BEGIN Information
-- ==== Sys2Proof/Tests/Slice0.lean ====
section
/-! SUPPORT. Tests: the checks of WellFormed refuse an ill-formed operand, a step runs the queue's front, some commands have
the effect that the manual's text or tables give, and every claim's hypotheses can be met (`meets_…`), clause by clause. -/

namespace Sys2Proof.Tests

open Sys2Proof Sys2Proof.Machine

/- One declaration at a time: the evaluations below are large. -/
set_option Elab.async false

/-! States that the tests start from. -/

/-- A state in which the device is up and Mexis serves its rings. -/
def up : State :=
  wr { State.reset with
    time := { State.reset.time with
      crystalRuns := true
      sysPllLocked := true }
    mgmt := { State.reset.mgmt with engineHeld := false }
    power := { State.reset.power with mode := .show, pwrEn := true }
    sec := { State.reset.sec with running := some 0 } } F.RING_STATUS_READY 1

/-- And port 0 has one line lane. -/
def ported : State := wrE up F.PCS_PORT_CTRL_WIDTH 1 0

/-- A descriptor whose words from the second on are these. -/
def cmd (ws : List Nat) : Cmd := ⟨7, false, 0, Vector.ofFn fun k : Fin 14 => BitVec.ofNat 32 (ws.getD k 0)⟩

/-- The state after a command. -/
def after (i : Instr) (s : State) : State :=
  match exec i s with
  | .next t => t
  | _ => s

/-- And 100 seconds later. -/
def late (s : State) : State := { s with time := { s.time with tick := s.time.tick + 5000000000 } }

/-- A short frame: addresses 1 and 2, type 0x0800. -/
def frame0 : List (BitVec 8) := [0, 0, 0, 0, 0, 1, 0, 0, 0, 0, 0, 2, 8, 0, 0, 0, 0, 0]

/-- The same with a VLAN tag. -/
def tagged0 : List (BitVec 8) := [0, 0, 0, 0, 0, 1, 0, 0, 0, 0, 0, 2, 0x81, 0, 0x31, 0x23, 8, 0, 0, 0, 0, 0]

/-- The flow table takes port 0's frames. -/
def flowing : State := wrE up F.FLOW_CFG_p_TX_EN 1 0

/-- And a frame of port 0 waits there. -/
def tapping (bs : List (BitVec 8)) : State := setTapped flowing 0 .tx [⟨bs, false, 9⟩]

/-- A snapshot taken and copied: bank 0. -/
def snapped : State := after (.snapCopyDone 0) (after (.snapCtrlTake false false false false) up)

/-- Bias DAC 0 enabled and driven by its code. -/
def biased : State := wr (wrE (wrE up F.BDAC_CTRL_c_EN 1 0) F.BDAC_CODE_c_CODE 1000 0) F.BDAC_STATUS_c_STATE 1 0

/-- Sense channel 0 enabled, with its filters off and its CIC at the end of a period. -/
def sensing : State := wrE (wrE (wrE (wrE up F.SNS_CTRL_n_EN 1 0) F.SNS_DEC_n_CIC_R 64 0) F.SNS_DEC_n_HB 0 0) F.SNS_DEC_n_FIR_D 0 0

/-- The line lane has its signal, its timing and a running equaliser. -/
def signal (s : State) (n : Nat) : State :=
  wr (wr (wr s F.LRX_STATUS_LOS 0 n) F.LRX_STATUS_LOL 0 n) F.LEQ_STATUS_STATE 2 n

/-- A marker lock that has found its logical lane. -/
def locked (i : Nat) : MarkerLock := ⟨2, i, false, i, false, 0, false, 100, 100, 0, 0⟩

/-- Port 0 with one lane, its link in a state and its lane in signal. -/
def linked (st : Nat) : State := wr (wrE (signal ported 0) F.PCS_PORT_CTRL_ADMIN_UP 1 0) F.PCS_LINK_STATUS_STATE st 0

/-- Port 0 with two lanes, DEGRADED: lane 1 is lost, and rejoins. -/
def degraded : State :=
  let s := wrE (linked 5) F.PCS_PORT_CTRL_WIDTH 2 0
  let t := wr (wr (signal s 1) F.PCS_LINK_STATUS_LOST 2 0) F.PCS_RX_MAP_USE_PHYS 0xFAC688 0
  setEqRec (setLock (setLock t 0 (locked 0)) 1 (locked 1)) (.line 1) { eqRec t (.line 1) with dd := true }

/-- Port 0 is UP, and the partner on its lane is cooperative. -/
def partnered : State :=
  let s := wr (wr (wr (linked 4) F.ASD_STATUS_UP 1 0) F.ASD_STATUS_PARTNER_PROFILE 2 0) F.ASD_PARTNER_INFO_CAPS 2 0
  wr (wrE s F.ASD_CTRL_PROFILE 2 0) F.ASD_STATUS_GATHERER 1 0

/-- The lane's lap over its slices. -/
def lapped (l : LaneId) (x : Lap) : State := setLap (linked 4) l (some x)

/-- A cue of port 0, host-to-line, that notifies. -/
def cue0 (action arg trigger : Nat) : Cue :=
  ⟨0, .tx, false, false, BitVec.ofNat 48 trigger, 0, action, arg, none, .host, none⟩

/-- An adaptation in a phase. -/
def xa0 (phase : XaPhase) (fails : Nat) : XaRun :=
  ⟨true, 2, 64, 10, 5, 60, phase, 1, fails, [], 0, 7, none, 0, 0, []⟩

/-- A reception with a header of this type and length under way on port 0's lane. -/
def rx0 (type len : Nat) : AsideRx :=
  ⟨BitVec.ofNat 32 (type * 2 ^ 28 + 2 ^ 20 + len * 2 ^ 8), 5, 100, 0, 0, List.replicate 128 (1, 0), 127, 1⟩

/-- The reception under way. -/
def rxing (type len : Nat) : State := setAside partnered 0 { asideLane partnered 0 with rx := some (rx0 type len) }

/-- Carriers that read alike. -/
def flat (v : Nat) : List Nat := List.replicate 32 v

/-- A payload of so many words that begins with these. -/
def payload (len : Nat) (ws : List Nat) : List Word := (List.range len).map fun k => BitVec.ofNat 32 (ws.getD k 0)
END Information
» **Exercise directions**:
All records above are to be output again exactly as they stand.

» **Result**:
-- ==== Sys2Proof/Tests/Slice0.lean ====
section
/-! SUPPORT. Tests: the checks of WellFormed refuse an ill-formed operand, a step runs the queue's front, some commands have
the effect that the manual's text or tables give, and every claim's hypotheses can be met (`meets_…`), clause by clause. -/

namespace Sys2Proof.Tests

open Sys2Proof Sys2Proof.Machine

/- One declaration at a time: the evaluations below are large. -/
set_option Elab.async false

/-! States that the tests start from. -/

/-- A state in which the device is up and Mexis serves its rings. -/
def up : State :=
  wr { State.reset with
    time := { State.reset.time with
      crystalRuns := true
      sysPllLocked := true }
    mgmt := { State.reset.mgmt with engineHeld := false }
    power := { State.reset.power with mode := .show, pwrEn := true }
    sec := { State.reset.sec with running := some 0 } } F.RING_STATUS_READY 1

/-- And port 0 has one line lane. -/
def ported : State := wrE up F.PCS_PORT_CTRL_WIDTH 1 0

/-- A descriptor whose words from the second on are these. -/
def cmd (ws : List Nat) : Cmd := ⟨7, false, 0, Vector.ofFn fun k : Fin 14 => BitVec.ofNat 32 (ws.getD k 0)⟩

/-- The state after a command. -/
def after (i : Instr) (s : State) : State :=
  match exec i s with
  | .next t => t
  | _ => s

/-- And 100 seconds later. -/
def late (s : State) : State := { s with time := { s.time with tick := s.time.tick + 5000000000 } }

/-- A short frame: addresses 1 and 2, type 0x0800. -/
def frame0 : List (BitVec 8) := [0, 0, 0, 0, 0, 1, 0, 0, 0, 0, 0, 2, 8, 0, 0, 0, 0, 0]

/-- The same with a VLAN tag. -/
def tagged0 : List (BitVec 8) := [0, 0, 0, 0, 0, 1, 0, 0, 0, 0, 0, 2, 0x81, 0, 0x31, 0x23, 8, 0, 0, 0, 0, 0]

/-- The flow table takes port 0's frames. -/
def flowing : State := wrE up F.FLOW_CFG_p_TX_EN 1 0

/-- And a frame of port 0 waits there. -/
def tapping (bs : List (BitVec 8)) : State := setTapped flowing 0 .tx [⟨bs, false, 9⟩]

/-- A snapshot taken and copied: bank 0. -/
def snapped : State := after (.snapCopyDone 0) (after (.snapCtrlTake false false false false) up)

/-- Bias DAC 0 enabled and driven by its code. -/
def biased : State := wr (wrE (wrE up F.BDAC_CTRL_c_EN 1 0) F.BDAC_CODE_c_CODE 1000 0) F.BDAC_STATUS_c_STATE 1 0

/-- Sense channel 0 enabled, with its filters off and its CIC at the end of a period. -/
def sensing : State := wrE (wrE (wrE (wrE up F.SNS_CTRL_n_EN 1 0) F.SNS_DEC_n_CIC_R 64 0) F.SNS_DEC_n_HB 0 0) F.SNS_DEC_n_FIR_D 0 0

/-- The line lane has its signal, its timing and a running equaliser. -/
def signal (s : State) (n : Nat) : State :=
  wr (wr (wr s F.LRX_STATUS_LOS 0 n) F.LRX_STATUS_LOL 0 n) F.LEQ_STATUS_STATE 2 n

/-- A marker lock that has found its logical lane. -/
def locked (i : Nat) : MarkerLock := ⟨2, i, false, i, false, 0, false, 100, 100, 0, 0⟩

/-- Port 0 with one lane, its link in a state and its lane in signal. -/
def linked (st : Nat) : State := wr (wrE (signal ported 0) F.PCS_PORT_CTRL_ADMIN_UP 1 0) F.PCS_LINK_STATUS_STATE st 0

/-- Port 0 with two lanes, DEGRADED: lane 1 is lost, and rejoins. -/
def degraded : State :=
  let s := wrE (linked 5) F.PCS_PORT_CTRL_WIDTH 2 0
  let t := wr (wr (signal s 1) F.PCS_LINK_STATUS_LOST 2 0) F.PCS_RX_MAP_USE_PHYS 0xFAC688 0
  setEqRec (setLock (setLock t 0 (locked 0)) 1 (locked 1)) (.line 1) { eqRec t (.line 1) with dd := true }

/-- Port 0 is UP, and the partner on its lane is cooperative. -/
def partnered : State :=
  let s := wr (wr (wr (linked 4) F.ASD_STATUS_UP 1 0) F.ASD_STATUS_PARTNER_PROFILE 2 0) F.ASD_PARTNER_INFO_CAPS 2 0
  wr (wrE s F.ASD_CTRL_PROFILE 2 0) F.ASD_STATUS_GATHERER 1 0

/-- The lane's lap over its slices. -/
def lapped (l : LaneId) (x : Lap) : State := setLap (linked 4) l (some x)

/-- A cue of port 0, host-to-line, that notifies. -/
def cue0 (action arg trigger : Nat) : Cue :=
  ⟨0, .tx, false, false, BitVec.ofNat 48 trigger, 0, action, arg, none, .host, none⟩

/-- An adaptation in a phase. -/
def xa0 (phase : XaPhase) (fails : Nat) : XaRun :=
  ⟨true, 2, 64, 10, 5, 60, phase, 1, fails, [], 0, 7, none, 0, 0, []⟩

/-- A reception with a header of this type and length under way on port 0's lane. -/
def rx0 (type len : Nat) : AsideRx :=
  ⟨BitVec.ofNat 32 (type * 2 ^ 28 + 2 ^ 20 + len * 2 ^ 8), 5, 100, 0, 0, List.replicate 128 (1, 0), 127, 1⟩

/-- The reception under way. -/
def rxing (type len : Nat) : State := setAside partnered 0 { asideLane partnered 0 with rx := some (rx0 type len) }

/-- Carriers that read alike. -/
def flat (v : Nat) : List Nat := List.replicate 32 v

/-- A payload of so many words that begins with these. -/
def payload (len : Nat) (ws : List Nat) : List Word := (List.range len).map fun k => BitVec.ofNat 32 (ws.getD k 0)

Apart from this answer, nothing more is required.